Furthermore, some patients stated that they preferred to try alternative medicine, in particular traditional Chinese medicine (TCM), before accepting dialysis. Only when TCM was perceived to no longer be an effective mode of treatment because of the severity of their conditions did these patients resort to dialysis. In particular, Vivian understood that TCM would not provide a cure for her kidney disease, but she still sought TCM to delay the initiation of dialysis: The [TCM] doctor there said that, if there's need for dialysis, at last, you also must go. Not to say that the Chinese herbs will cure you, will help you to improve anything… just to control it, that's all…not enough…doctor does say that. [PB36_Vivian_F_76‐80_Chinese_HD] On the other hand, Chiang Tee claims that he has been cured by a folk remedy that was recommended to him by a friend and available on the Internet, which is why he believes that he does not need to undergo dialysis anymore: After that, someone introduced to me to a concoction of lychee seeds and pig kidney. 7 lychee seeds and pig kidneys. You know, when one is not afraid of death, everything goes. So I tried drinking it. My friend's wife took care of me by boiling that soup for me. I drank that three times and SGH told me to take a blood test. After the blood test, the female doctor told me that I don't have to visit the doctor for kidney problems anymore. I asked, am I supposed to just wait for death? She said no, it's good; I don't have to undergo dialysis. [PA19_Chiang Tee_M_71‐75_Chinese_CM]

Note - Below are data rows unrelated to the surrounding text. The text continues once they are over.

-- ==== Sys2Proof/Machine/Asm.lean ====
section
/-! DEFINITION. The assembly syntax (30_encoding.md R84) and the pseudo-instructions (R85). Lines are lists of
characters. What R84 leaves open (spaces, letter case of hexadecimal digits, leading zeros) is fixed here: DESIGN
CHOICE, safe, assumption 12. -/

namespace Sys2Proof.Machine

/-- The pseudo-instructions (30_encoding.md R85). -/
inductive Pseudo where
  | txFrame (c : Byte) (p : List Byte)
  | csumSeq (xs : List Byte)
  | rxStream (xs : List Byte)
  | rxShort (xs : List Byte)
deriving DecidableEq, Repr

/-- The expansion that defines each pseudo-instruction (30_encoding.md R85). -/
def expand : Pseudo → List Instr
  | .txFrame c p => .txBegin c :: (p.map Instr.txPush ++ [.txEnd])
  | .csumSeq xs => .csumClr :: xs.map Instr.csumAdd
  | .rxStream xs => xs.map Instr.rxByte
  | .rxShort xs => xs.map Instr.rxByte ++ [.rxUnderrun]

/-- A space or a tab. -/
def isBlank (c : Char) : Bool := c == ' ' || c == '\t'

/-- The line without its comment (30_encoding.md R84: a `;` starts a comment). -/
def dropComment (line : List Char) : List Char := line.takeWhile fun c => c != ';'

/-- The text without blanks at either end. -/
def trimBlanks (cs : List Char) : List Char :=
  ((cs.dropWhile isBlank).reverse.dropWhile isBlank).reverse

/-- A decimal digit's value. -/
def decDigit (c : Char) : Option Nat :=
  if '0'.toNat ≤ c.toNat ∧ c.toNat ≤ '9'.toNat then some (c.toNat - '0'.toNat) else none

/-- A hexadecimal digit's value, either letter case. -/
def hexDigit (c : Char) : Option Nat :=
  if 'A'.toNat ≤ c.toNat ∧ c.toNat ≤ 'F'.toNat then some (c.toNat - 'A'.toNat + 10)
  else if 'a'.toNat ≤ c.toNat ∧ c.toNat ≤ 'f'.toNat then some (c.toNat - 'a'.toNat + 10)
  else decDigit c

/-- A number written in decimal digits, added to `acc` already read. -/
def decNumber (acc : Nat) : List Char → Option Nat
  | [] => some acc
  | c :: cs =>
    match decDigit c with
    | some d => decNumber (acc * 10 + d) cs
    | none => none

/-- A byte operand: `0xNN`, or decimal 0 to 255; any other operand is an error (30_encoding.md R84). -/
def byteOperand (cs : List Char) : Option Byte :=
  match cs with
  | ['0', 'x', h, l] =>
    match hexDigit h, hexDigit l with
    | some hi, some lo => some (BitVec.ofNat 8 (hi * 16 + lo))
    | _, _ => none
  | [] => none
  | ds =>
    match decNumber 0 ds with
    | some n => if n ≤ 255 then some (BitVec.ofNat 8 n) else none
    | none => none

/-- The pieces of a text between its commas. -/
def splitCommas : List Char → List (List Char)
  | [] => [[]]
  | c :: cs =>
    if c == ',' then [] :: splitCommas cs
    else
      match splitCommas cs with
      | [] => [[c]]
      | p :: ps => (c :: p) :: ps

/-- Every piece must be a byte. -/
def byteOperands : List (List Char) → Option (List Byte)
  | [] => some []
  | p :: ps =>
    match byteOperand (trimBlanks p), byteOperands ps with
    | some b, some bs => some (b :: bs)
    | _, _ => none

/-- A byte list in square brackets (30_encoding.md R85). -/
def listOperand (cs : List Char) : Option (List Byte) :=
  match cs with
  | '[' :: rest =>
    match rest.reverse with
    | ']' :: inner =>
      let body := trimBlanks inner.reverse
      if body = [] then some [] else byteOperands (splitCommas body)
    | _ => none
  | _ => none

/-- An operation with a byte operand. -/
def withByte (mk : Byte → Instr) (arg : List Char) : Option (List Instr) :=
  match byteOperand arg with
  | some b => some [mk b]
  | none => none

/-- An operation without an operand. -/
def withoutOperand (i : Instr) (arg : List Char) : Option (List Instr) :=
  if arg = [] then some [i] else none

/-- A pseudo-instruction over a byte list. -/
def withList (mk : List Byte → Pseudo) (arg : List Char) : Option (List Instr) :=
  match listOperand arg with
  | some xs => some (expand (mk xs))
  | none => none

/-- The operands of `tx.frame`: a byte, a comma, a byte list (30_encoding.md R85). -/
def frameOperands (arg : List Char) : Option (List Instr) :=
  let first := arg.takeWhile fun c => c != ','
  let rest := (arg.dropWhile fun c => c != ',').drop 1
  match byteOperand (trimBlanks first), listOperand (trimBlanks rest) with
  | some c, some p => some (expand (.txFrame c p))
  | _, _ => none

/-- The operations a mnemonic with its operand text stands for (30_encoding.md R84, R85). -/
def assembleMnemonic (m : String) (arg : List Char) : Option (List Instr) :=
  if m = "tx.begin" then withByte .txBegin arg
  else if m = "tx.push" then withByte .txPush arg
  else if m = "tx.end" then withoutOperand .txEnd arg
  else if m = "csum.clr" then withoutOperand .csumClr arg
  else if m = "csum.add" then withByte .csumAdd arg
  else if m = "rx.start" then withoutOperand .rxStart arg
  else if m = "rx.byte" then withByte .rxByte arg
  else if m = "rx.underrun" then withoutOperand .rxUnderrun arg
  else if m = "rx.chfault" then withByte .rxChfault arg
  else if m = "tx.frame" then frameOperands arg
  else if m = "csum.seq" then withList .csumSeq arg
  else if m = "rx.stream" then withList .rxStream arg
  else if m = "rx.short" then withList .rxShort arg
  else none

/-- One line of a listing: nothing, one operation, or a pseudo-instruction (30_encoding.md R84). -/
def assembleLine (line : List Char) : Option (List Instr) :=
  let text := trimBlanks (dropComment line)
  if text = [] then some []
  else
    assembleMnemonic (String.ofList (text.takeWhile fun c => !isBlank c))
      (trimBlanks (text.dropWhile fun c => !isBlank c))

/-- A listing is a single total order of operations (30_encoding.md R84); its words. -/
def assemble : List (List Char) → Option (List OpWord)
  | [] => some []
  | line :: lines =>
    match assembleLine line, assemble lines with
    | some is, some ws => some (is.map encode ++ ws)
    | _, _ => none

/-- The mnemonic of each operation in assembly text (30_encoding.md R84). -/
def asmMnemonic : Instr → String
  | .txBegin _ => "tx.begin"
  | .txPush _ => "tx.push"
  | .txEnd => "tx.end"
  | .csumClr => "csum.clr"
  | .csumAdd _ => "csum.add"
  | .rxStart => "rx.start"
  | .rxByte _ => "rx.byte"
  | .rxUnderrun => "rx.underrun"
  | .rxChfault _ => "rx.chfault"

/-- A hexadecimal digit in the spelling of 00_scope.md R15. -/
def hexChar (n : Nat) : Char :=
  if n < 10 then Char.ofNat ('0'.toNat + n) else Char.ofNat ('A'.toNat + (n - 10))

/-- A byte written `0xNN` (30_encoding.md R84). -/
def byteText (b : Byte) : List Char := ['0', 'x', hexChar (b.toNat / 16), hexChar (b.toNat % 16)]

/-- The assembly line of an operation (30_encoding.md R84). -/
def asmLine (i : Instr) : List Char :=
  match i with
  | .txBegin c => (asmMnemonic i).toList ++ ' ' :: byteText c
  | .txPush b => (asmMnemonic i).toList ++ ' ' :: byteText b
  | .txEnd => (asmMnemonic i).toList
  | .csumClr => (asmMnemonic i).toList
  | .csumAdd b => (asmMnemonic i).toList ++ ' ' :: byteText b
  | .rxStart => (asmMnemonic i).toList
  | .rxByte b => (asmMnemonic i).toList ++ ' ' :: byteText b
  | .rxUnderrun => (asmMnemonic i).toList
  | .rxChfault c => (asmMnemonic i).toList ++ ' ' :: byteText c

end Sys2Proof.Machine
end

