-- ==== Sys2Proof/Machine/Observe.lean ====
section
/-! DEFINITION. The observation port (10_state.md R41): what the host reads, at any time and without side effect. A
read outside its condition answers nothing, `OUTPUT_NOT_VALID` (60_exceptions.md R170). -/

namespace Sys2Proof.Machine

/-- The outputs the host may ask for (10_state.md R41; `rx_frame_valid` by R34, assumption 8). -/
inductive Output where
  | rxState
  | rxStatus
  | rxFrameValid
  | rxFaultCode
  | rxRaw
  | rxCmd
  | rxPayload
  | rxLen
  | rxChk
  | txState
  | txFrame
  | csumAcc
deriving DecidableEq, Repr

/-- The value of an output. -/
inductive OutputValue where
  | txState (v : TxState)
  | rxState (v : RxState)
  | rxStatus (v : RxStatus)
  | bit (v : Bool)
  | byte (v : Byte)
  | half (v : Half)
  | bytes (v : List Byte)
deriving DecidableEq, Repr

/-- The frame an accepted invocation returns, `{raw_bytes, command_code, payload}` (10_state.md R41(b)). -/
structure AcceptedFrame where
  rawBytes : List Byte
  commandCode : Byte
  payload : List Byte
deriving DecidableEq, Repr

/-- A read's answer: a value, or a refusal by name (60_exceptions.md R170). -/
inductive ReadAnswer where
  | value (v : OutputValue)
  | refused (r : Refusal)
deriving DecidableEq, Repr

/-- A value offered only under a condition; otherwise no value (10_state.md R41). -/
def offeredWhen (c : Bool) (v : OutputValue) : Option OutputValue := if c then some v else none

/-- The observation port (10_state.md R41(a) to (d)). -/
def observe (o : Output) (s : State) : Option OutputValue :=
  match o with
  | .rxState => some (.rxState s.rxState)
  | .rxStatus => some (.rxStatus s.rxStatus)
  | .rxFrameValid => some (.bit s.rxFrameValid)
  | .rxFaultCode => offeredWhen (decide (s.rxStatus = .channelFault)) (.byte s.rxFaultCode)
  | .rxRaw => offeredWhen s.rxFrameValid (.bytes s.rxRaw)
  | .rxCmd => offeredWhen s.rxFrameValid (.byte s.rxCmd)
  | .rxPayload => offeredWhen s.rxFrameValid (.bytes s.rxPayload)
  | .rxLen => offeredWhen s.rxFrameValid (.half s.rxLen)
  | .rxChk => offeredWhen s.rxFrameValid (.half s.rxChk)
  | .txState => some (.txState s.txState)
  | .txFrame => offeredWhen s.txValid (.bytes s.txFrame)
  | .csumAcc => some (.half s.csumAcc)

/-- A read as an act of the host: a value, or the refusal `OUTPUT_NOT_VALID` (60_exceptions.md R170; assumption 9). -/
def readOutput (o : Output) (s : State) : ReadAnswer :=
  match observe o s with
  | some v => .value v
  | none => .refused .outputNotValid

/-- The accepted frame, only while it is valid (10_state.md R41(b); 70_reset_and_hazards.md R185). -/
def observeFrame (s : State) : Option AcceptedFrame :=
  if s.rxFrameValid then some ⟨s.rxRaw, s.rxCmd, s.rxPayload⟩ else none

/-- An invocation has ended when the status is neither `NONE` nor `BUSY` (60_exceptions.md R173): the block raises
no interrupt, so the host polls this. -/
def invocationEnded (s : State) : Bool := decide (s.rxStatus ≠ .none) && decide (s.rxStatus ≠ .busy)

end Sys2Proof.Machine
end

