-- ==== Sys2Proof/Laws/PerInstr.lean ====
section
/-! SUPPORT. Statements for all operations, made per constructor. -/

namespace Sys2Proof.Laws.EncodeLegal

open Sys2Proof.Machine

/-- The word the encoder writes has the operation's code in `OP`, its operand in `IMM8`, and is legal when issued by
the operation's agent (30_encoding.md R79, R80; 10_state.md R22). -/
def Statement (i : Instr) : Prop :=
  opField (encode i) = opcodeOf i ∧ immField (encode i) = operandOf i ∧ offerWellFormed i.issuer (encode i) = true

/-- The low byte of a word does not disturb the test of its `OP`. -/
theorem covers_opWord (op imm : Byte) (n : String) (a : Agent) :
    OpRow.covers ⟨n, 0xFF00#16, opWord op 0x00#8, a⟩ (opWord op imm) = true := by
  simp only [OpRow.covers, beq_iff_eq]
  apply BitVec.eq_of_getLsbD_eq
  intro k hk
  simp only [opWord, BitVec.getLsbD_and, BitVec.getLsbD_append]
  by_cases h : k < 8
  · have : (0xFF00#16).getLsbD k = false := by
      revert h; revert k; decide
    simp [h, this]
  · have : (0xFF00#16).getLsbD k = true := by
      revert h; revert hk; revert k; decide
    simp [h, this]

theorem offer_of_row {r : OpRow} (hr : r ∈ opcodeMap) {w : OpWord} (hw : r.covers w = true) :
    offerWellFormed r.issuer w = true := by
  simp only [offerWellFormed, List.any_eq_true, Bool.and_eq_true, decide_eq_true_eq]
  exact ⟨r, hr, hw, rfl⟩

/-- An operation with a byte operand: its row is in the map, and the row's value is its code with operand 0. -/
theorem of_byte_row {i : Instr} {n : String} {op : Byte} {a : Agent} (ho : opcodeOf i = op) (ha : i.issuer = a)
    (hr : OpRow.mk n 0xFF00#16 (opWord op 0x00#8) a ∈ opcodeMap) : Statement i := by
  subst ho; subst ha
  exact ⟨opField_opWord _ _, immField_opWord _ _, offer_of_row hr (covers_opWord _ _ _ _)⟩

theorem txBegin (b : Byte) : Statement (.txBegin b) :=
  of_byte_row (n := "TX_BEGIN") (op := 0x01#8) (a := .host) rfl rfl (by decide)
theorem txPush (b : Byte) : Statement (.txPush b) :=
  of_byte_row (n := "TX_PUSH") (op := 0x02#8) (a := .host) rfl rfl (by decide)
theorem txEnd : Statement .txEnd := ⟨rfl, rfl, by decide⟩
theorem csumClr : Statement .csumClr := ⟨rfl, rfl, by decide⟩
theorem csumAdd (b : Byte) : Statement (.csumAdd b) :=
  of_byte_row (n := "CSUM_ADD") (op := 0x09#8) (a := .host) rfl rfl (by decide)
theorem rxStart : Statement .rxStart := ⟨rfl, rfl, by decide⟩
theorem rxByte (b : Byte) : Statement (.rxByte b) :=
  of_byte_row (n := "RX_BYTE") (op := 0x11#8) (a := .byteSource) rfl rfl (by decide)
theorem rxUnderrun : Statement .rxUnderrun := ⟨rfl, rfl, by decide⟩
theorem rxChfault (b : Byte) : Statement (.rxChfault b) :=
  of_byte_row (n := "RX_CHFAULT") (op := 0x13#8) (a := .byteSource) rfl rfl (by decide)

end Sys2Proof.Laws.EncodeLegal
end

Symptoms and disease progression

Finally, many patients explained how their decision to initiate dialysis was strongly influenced by increasingly severe symptoms that occurred alongside disease progression. This was a determining factor for several patients who initially declined but subsequently accepted dialysis. For example, Siew Leng described how she originally rejected dialysis because she was young and symptom‐free, but extreme swelling in her body eventually drove her to initiate dialysis because she could no longer walk: At that time I was young, what for I go for dialysis? Nothing wrong with me. I'm okay, I can walk, and I can do anything. After that I just forget about it, nothing wrong…until you know what happened? I was all swollen, my leg, my hand, even my feet, all swollen with water. What to do? So swollen I can't walk, so have to go for dialysis, that's how I started. [PB11_Siew Leng_F_76−80_Chinese_HD] Ying also conveyed that it was only when the patient began to experience breathing difficulties that he decided to commence dialysis, not out of a desire to prolong his life but to avoid further suffering: He only came for dialysis because it reached the point where he couldn't breathe properly… By then, he had no choice as he was suffering… He told us to just let him die. But the doctor told him that he might not die right away and instead suffer in a vegetative state. [CPC42_Ying_F_PD_Spouse] In other words, many patients only decided to start dialysis when their symptoms were beginning to affect their everyday functioning and quality of life, which is consistent with their concerns regarding loss of autonomy in their daily life.

DISCUSSION

This qualitative study explored perspectives and experiences of the decision to undergo dialysis amongst older ESRD patients and their caregivers in Singapore ahead of a study to design ESRD patient decision‐making aids. We organized our findings based on a framework to understand the patient decision‐making journey and the various factors that influence this decision. Based on our findings, we make some recommendations regarding the creation and implementation of decision‐making guides.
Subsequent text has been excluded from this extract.